What is expected: When you reach the line containing "a value. -/" in the data below, begin returning lines exactly as written, and stop once the line containing "the levels. -/" has been returned.

Extracted records:
----------

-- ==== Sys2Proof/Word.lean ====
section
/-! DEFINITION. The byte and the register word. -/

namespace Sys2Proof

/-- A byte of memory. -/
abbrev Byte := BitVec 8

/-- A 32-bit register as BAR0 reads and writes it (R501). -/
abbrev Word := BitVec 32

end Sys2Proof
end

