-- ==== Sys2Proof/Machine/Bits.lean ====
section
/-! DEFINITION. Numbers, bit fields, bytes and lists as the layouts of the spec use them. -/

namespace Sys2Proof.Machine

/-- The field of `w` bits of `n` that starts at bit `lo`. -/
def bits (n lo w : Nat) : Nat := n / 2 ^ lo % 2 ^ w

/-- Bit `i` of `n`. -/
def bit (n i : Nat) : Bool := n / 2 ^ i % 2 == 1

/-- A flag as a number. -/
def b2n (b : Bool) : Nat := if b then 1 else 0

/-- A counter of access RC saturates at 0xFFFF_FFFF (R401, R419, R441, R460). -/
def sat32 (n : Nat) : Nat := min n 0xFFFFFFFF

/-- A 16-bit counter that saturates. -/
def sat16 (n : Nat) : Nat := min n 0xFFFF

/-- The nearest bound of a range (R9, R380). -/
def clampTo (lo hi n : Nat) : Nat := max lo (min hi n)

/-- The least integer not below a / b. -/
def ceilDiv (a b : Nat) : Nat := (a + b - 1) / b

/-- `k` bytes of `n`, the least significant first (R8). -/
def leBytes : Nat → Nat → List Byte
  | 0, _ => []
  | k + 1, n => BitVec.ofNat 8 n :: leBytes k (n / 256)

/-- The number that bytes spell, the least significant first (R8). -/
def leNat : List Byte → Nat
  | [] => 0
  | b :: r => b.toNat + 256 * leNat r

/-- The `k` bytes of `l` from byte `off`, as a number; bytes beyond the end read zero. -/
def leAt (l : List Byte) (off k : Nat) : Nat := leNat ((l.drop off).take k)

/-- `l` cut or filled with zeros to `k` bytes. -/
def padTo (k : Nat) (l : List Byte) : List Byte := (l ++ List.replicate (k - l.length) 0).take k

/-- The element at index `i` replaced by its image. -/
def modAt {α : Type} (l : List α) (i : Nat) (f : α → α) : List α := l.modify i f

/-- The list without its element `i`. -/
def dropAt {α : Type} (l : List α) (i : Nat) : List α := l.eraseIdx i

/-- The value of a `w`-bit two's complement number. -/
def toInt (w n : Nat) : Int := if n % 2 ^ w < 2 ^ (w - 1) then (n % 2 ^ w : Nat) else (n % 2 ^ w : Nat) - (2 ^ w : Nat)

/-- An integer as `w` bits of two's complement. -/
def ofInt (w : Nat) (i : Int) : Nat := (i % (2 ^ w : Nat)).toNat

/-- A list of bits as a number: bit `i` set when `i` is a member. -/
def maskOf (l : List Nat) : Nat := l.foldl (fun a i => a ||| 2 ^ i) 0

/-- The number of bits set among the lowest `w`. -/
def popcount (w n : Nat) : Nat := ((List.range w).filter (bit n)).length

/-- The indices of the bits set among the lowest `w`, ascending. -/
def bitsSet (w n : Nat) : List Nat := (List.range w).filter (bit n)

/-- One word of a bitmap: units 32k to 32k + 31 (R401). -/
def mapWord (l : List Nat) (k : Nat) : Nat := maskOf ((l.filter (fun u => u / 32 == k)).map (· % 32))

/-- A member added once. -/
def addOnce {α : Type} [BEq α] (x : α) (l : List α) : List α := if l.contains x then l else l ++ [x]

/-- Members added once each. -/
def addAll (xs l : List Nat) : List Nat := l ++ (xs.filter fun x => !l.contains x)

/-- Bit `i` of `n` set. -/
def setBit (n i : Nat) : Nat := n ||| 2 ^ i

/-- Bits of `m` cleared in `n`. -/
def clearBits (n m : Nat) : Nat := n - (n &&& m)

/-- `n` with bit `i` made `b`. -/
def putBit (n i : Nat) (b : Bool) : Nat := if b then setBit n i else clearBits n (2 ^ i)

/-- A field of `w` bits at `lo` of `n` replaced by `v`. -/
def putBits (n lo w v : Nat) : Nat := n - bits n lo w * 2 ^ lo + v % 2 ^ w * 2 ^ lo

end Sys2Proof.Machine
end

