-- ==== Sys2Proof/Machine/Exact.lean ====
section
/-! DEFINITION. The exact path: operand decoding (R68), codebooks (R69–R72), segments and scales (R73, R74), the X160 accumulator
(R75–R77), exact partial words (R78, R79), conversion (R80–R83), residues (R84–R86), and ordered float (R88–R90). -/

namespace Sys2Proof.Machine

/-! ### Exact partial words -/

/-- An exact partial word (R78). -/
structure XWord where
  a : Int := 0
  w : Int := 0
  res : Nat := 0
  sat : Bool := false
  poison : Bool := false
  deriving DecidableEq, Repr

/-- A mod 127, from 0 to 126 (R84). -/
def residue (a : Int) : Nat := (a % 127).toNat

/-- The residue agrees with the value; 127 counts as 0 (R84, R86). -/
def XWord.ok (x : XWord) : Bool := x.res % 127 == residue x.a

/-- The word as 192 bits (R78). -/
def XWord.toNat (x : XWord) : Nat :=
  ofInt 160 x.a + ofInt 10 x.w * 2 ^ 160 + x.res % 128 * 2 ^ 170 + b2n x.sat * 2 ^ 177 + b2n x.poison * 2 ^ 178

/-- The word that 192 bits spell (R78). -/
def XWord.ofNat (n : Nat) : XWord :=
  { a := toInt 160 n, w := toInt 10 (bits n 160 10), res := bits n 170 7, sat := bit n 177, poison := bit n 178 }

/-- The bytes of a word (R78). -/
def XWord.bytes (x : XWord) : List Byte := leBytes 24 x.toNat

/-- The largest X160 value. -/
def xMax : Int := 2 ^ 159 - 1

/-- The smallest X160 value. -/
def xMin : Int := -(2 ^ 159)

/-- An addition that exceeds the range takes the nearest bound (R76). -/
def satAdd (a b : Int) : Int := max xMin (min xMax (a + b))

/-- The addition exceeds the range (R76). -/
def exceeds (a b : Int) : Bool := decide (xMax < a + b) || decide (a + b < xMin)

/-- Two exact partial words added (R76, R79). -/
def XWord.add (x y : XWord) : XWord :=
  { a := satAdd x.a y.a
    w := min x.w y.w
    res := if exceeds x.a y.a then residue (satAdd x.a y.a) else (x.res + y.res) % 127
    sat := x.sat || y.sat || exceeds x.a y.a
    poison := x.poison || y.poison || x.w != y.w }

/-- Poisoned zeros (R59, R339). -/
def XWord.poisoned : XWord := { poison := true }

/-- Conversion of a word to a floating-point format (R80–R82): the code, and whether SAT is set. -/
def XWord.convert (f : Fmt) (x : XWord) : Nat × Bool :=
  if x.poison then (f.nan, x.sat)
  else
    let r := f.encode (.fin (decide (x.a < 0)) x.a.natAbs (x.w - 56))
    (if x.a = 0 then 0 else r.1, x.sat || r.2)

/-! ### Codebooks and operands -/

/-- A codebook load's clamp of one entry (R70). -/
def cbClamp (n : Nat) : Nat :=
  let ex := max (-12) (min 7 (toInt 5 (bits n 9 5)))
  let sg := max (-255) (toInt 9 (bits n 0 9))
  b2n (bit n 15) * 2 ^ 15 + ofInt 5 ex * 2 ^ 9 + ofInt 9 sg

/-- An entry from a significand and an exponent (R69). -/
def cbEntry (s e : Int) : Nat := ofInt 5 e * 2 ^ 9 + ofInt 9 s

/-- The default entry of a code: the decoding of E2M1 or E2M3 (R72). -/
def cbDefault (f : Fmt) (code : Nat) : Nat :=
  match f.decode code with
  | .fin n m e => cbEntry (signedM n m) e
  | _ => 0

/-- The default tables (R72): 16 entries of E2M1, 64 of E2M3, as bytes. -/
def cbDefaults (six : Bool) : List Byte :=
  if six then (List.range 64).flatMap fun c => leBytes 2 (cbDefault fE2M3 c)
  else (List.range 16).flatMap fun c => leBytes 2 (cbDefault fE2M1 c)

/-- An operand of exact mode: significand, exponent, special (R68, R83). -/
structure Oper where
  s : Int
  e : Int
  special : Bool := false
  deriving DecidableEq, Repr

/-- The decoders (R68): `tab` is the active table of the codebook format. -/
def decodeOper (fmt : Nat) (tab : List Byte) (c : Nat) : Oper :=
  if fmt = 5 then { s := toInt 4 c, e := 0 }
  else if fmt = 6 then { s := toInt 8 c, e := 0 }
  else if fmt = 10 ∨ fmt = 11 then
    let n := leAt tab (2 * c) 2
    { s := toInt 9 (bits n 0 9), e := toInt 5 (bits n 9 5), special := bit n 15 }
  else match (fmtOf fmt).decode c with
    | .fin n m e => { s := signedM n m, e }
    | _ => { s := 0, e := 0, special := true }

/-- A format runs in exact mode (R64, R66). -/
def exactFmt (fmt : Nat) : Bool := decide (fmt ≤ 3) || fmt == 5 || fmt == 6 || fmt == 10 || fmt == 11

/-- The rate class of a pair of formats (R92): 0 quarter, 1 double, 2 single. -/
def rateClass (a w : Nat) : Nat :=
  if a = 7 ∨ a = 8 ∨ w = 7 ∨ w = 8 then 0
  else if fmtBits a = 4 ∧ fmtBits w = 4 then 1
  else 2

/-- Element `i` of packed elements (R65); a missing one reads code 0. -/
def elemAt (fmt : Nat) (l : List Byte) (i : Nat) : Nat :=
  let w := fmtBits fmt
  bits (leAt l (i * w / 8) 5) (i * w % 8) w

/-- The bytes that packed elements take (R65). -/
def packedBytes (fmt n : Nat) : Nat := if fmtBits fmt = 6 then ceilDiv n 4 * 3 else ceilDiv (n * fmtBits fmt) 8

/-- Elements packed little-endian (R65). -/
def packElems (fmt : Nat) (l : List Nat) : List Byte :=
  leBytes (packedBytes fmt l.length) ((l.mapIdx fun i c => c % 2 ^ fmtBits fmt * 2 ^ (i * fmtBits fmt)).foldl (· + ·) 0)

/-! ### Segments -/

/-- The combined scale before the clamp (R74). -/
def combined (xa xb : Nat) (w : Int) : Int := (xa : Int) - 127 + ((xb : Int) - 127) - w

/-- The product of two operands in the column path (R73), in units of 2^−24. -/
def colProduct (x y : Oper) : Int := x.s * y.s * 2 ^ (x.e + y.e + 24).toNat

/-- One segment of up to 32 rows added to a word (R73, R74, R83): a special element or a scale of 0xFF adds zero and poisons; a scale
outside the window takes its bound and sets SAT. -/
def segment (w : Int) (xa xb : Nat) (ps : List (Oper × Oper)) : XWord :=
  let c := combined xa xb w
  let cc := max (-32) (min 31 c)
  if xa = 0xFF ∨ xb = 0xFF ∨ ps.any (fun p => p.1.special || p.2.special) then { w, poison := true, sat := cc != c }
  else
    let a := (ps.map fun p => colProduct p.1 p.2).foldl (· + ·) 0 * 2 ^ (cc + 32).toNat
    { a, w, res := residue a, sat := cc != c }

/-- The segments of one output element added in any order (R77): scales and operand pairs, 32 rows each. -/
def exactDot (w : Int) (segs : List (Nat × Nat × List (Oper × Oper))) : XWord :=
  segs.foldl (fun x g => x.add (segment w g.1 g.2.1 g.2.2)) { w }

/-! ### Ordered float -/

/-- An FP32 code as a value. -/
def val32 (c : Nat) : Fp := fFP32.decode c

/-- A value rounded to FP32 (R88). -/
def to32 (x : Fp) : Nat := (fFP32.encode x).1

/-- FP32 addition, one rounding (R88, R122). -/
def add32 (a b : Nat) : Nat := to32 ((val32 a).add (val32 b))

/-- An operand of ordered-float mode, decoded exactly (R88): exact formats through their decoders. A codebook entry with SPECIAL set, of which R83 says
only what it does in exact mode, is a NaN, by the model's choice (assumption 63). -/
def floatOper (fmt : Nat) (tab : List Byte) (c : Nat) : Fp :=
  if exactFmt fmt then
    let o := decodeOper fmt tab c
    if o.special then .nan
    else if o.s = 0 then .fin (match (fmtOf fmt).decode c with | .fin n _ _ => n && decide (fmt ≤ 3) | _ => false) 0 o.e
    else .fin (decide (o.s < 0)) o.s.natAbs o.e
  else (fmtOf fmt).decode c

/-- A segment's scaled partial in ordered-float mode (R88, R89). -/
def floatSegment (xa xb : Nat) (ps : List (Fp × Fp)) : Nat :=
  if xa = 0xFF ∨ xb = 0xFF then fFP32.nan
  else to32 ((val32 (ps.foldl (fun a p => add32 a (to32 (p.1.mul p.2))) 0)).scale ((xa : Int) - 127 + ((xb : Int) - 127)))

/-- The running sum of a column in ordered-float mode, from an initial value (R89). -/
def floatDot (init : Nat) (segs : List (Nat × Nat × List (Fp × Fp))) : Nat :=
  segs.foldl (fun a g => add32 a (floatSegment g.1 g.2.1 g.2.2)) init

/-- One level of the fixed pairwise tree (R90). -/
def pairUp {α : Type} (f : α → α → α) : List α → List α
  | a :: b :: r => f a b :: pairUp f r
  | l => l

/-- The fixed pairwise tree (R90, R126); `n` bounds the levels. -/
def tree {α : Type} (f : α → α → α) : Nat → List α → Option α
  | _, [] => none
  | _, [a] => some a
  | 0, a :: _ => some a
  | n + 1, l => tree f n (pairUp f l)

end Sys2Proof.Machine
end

----------

Answer section:
/-- An FP32 code as a value. -/
def val32 (c : Nat) : Fp := fFP32.decode c

/-- A value rounded to FP32 (R88). -/
def to32 (x : Fp) : Nat := (fFP32.encode x).1

/-- FP32 addition, one rounding (R88, R122). -/
def add32 (a b : Nat) : Nat := to32 ((val32 a).add (val32 b))

/-- An operand of ordered-float mode, decoded exactly (R88): exact formats through their decoders. A codebook entry with SPECIAL set, of which R83 says
only what it does in exact mode, is a NaN, by the model's choice (assumption 63). -/
def floatOper (fmt : Nat) (tab : List Byte) (c : Nat) : Fp :=
  if exactFmt fmt then
    let o := decodeOper fmt tab c
    if o.special then .nan
    else if o.s = 0 then .fin (match (fmtOf fmt).decode c with | .fin n _ _ => n && decide (fmt ≤ 3) | _ => false) 0 o.e
    else .fin (decide (o.s < 0)) o.s.natAbs o.e
  else (fmtOf fmt).decode c

/-- A segment's scaled partial in ordered-float mode (R88, R89). -/
def floatSegment (xa xb : Nat) (ps : List (Fp × Fp)) : Nat :=
  if xa = 0xFF ∨ xb = 0xFF then fFP32.nan
  else to32 ((val32 (ps.foldl (fun a p => add32 a (to32 (p.1.mul p.2))) 0)).scale ((xa : Int) - 127 + ((xb : Int) - 127)))

/-- The running sum of a column in ordered-float mode, from an initial value (R89). -/
def floatDot (init : Nat) (segs : List (Nat × Nat × List (Fp × Fp))) : Nat :=
  segs.foldl (fun a g => add32 a (floatSegment g.1 g.2.1 g.2.2)) init

/-- One level of the fixed pairwise tree (R90). -/
def pairUp {α : Type} (f : α → α → α) : List α → List α
  | a :: b :: r => f a b :: pairUp f r
  | l => l

/-- The fixed pairwise tree (R90, R126); `n` bounds the levels. -/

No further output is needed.